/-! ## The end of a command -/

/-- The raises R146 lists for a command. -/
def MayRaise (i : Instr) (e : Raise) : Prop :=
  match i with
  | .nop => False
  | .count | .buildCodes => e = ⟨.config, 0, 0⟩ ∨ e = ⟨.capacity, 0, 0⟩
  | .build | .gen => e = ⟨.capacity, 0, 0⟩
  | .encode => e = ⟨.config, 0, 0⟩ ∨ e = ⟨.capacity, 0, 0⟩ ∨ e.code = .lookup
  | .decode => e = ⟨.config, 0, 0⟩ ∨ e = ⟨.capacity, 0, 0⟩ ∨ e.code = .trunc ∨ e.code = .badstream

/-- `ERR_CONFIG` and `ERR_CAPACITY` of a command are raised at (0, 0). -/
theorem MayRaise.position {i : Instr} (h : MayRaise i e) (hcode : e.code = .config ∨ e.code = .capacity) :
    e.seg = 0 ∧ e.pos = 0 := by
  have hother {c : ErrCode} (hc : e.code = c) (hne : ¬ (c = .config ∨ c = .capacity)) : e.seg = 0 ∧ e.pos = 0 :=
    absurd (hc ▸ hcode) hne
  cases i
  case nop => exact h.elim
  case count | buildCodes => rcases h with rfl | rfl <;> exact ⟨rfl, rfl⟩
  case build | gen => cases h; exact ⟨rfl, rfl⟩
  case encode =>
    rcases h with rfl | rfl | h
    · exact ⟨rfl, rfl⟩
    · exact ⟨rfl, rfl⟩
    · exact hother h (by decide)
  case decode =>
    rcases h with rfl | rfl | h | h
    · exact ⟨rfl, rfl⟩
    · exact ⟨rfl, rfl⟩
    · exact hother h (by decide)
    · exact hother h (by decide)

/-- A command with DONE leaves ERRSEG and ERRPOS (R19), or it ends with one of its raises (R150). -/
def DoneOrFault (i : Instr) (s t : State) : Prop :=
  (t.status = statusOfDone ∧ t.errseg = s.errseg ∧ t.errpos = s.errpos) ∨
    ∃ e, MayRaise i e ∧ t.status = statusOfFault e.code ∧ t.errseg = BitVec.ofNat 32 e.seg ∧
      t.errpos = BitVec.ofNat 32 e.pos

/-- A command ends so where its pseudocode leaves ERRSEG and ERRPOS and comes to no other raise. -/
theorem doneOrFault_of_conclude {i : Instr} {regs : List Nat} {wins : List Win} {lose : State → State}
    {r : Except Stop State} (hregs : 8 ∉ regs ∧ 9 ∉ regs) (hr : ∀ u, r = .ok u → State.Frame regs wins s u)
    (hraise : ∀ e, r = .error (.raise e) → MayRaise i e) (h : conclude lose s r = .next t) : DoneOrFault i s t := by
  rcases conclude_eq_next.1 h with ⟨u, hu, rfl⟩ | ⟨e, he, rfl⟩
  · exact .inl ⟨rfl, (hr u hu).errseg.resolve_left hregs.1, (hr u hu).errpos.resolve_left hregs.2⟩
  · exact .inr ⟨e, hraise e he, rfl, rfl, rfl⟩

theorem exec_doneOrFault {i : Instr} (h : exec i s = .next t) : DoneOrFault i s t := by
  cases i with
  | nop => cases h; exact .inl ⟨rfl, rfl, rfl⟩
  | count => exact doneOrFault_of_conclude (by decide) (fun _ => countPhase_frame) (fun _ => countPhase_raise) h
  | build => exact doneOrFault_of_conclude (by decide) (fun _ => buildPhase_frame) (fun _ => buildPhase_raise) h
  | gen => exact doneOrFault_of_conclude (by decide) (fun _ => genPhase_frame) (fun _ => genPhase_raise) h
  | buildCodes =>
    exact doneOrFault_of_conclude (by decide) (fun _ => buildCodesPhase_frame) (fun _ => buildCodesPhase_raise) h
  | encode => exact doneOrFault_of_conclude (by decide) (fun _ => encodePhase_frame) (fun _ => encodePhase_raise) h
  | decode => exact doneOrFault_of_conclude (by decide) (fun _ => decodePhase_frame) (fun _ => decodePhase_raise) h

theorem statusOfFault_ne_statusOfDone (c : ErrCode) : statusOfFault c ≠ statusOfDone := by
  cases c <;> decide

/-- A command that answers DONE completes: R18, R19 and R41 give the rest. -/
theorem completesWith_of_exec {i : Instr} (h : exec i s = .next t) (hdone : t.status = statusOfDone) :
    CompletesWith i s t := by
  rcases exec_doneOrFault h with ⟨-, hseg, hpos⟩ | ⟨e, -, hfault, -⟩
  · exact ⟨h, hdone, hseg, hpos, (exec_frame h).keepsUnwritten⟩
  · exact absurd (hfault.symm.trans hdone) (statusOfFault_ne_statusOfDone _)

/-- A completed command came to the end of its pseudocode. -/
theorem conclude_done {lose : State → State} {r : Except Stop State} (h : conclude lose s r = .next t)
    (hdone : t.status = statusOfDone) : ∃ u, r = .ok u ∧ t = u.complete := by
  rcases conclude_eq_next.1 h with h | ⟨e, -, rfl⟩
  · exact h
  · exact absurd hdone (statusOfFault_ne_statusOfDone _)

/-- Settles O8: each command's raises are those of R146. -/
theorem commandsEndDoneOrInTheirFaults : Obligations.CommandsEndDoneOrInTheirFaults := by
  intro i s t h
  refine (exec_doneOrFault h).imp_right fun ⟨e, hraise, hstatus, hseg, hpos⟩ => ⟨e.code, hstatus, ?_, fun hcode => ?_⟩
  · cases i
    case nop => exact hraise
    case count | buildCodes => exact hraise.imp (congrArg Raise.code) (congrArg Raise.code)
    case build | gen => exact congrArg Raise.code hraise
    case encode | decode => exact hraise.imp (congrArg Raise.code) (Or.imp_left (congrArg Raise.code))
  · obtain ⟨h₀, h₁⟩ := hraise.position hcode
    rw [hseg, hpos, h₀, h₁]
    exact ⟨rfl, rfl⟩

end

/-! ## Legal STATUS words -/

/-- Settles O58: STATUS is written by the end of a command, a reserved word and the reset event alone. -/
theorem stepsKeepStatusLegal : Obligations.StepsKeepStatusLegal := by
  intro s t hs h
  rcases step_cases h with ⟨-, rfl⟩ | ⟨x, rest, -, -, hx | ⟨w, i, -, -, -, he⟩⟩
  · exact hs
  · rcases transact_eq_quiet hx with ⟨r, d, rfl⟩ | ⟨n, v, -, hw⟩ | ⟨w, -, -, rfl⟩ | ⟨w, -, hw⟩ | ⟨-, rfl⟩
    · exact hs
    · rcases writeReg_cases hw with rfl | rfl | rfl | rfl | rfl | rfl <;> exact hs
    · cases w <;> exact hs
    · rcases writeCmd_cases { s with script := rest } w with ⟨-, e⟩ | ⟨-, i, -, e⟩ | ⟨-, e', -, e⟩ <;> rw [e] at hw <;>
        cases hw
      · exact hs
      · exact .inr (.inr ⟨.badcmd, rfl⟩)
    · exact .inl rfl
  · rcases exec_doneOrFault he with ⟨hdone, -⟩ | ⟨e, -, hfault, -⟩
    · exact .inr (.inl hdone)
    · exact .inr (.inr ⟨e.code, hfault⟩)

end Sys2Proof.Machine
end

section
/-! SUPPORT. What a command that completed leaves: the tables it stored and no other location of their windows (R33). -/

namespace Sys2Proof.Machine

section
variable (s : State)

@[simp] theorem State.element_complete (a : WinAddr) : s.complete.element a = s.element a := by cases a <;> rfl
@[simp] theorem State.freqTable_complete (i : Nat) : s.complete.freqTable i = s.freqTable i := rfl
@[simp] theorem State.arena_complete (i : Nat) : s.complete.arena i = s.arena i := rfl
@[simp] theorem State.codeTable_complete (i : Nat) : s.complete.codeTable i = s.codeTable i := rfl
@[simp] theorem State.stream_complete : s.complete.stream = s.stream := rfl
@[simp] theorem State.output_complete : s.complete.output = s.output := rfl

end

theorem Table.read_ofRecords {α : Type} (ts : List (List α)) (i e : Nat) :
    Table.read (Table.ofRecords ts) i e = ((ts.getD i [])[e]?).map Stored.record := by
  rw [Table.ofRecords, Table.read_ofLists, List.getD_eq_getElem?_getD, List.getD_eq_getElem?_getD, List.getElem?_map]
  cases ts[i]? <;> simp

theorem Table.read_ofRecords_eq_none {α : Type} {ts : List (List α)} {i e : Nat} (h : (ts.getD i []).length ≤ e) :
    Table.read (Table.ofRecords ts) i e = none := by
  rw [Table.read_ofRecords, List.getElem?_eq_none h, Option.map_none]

= Task directions =
Every line in the records above that contains the word "ofNat" should be copied out.

= Problem solution =
    ∃ e, MayRaise i e ∧ t.status = statusOfFault e.code ∧ t.errseg = BitVec.ofNat 32 e.seg ∧
      t.errpos = BitVec.ofNat 32 e.pos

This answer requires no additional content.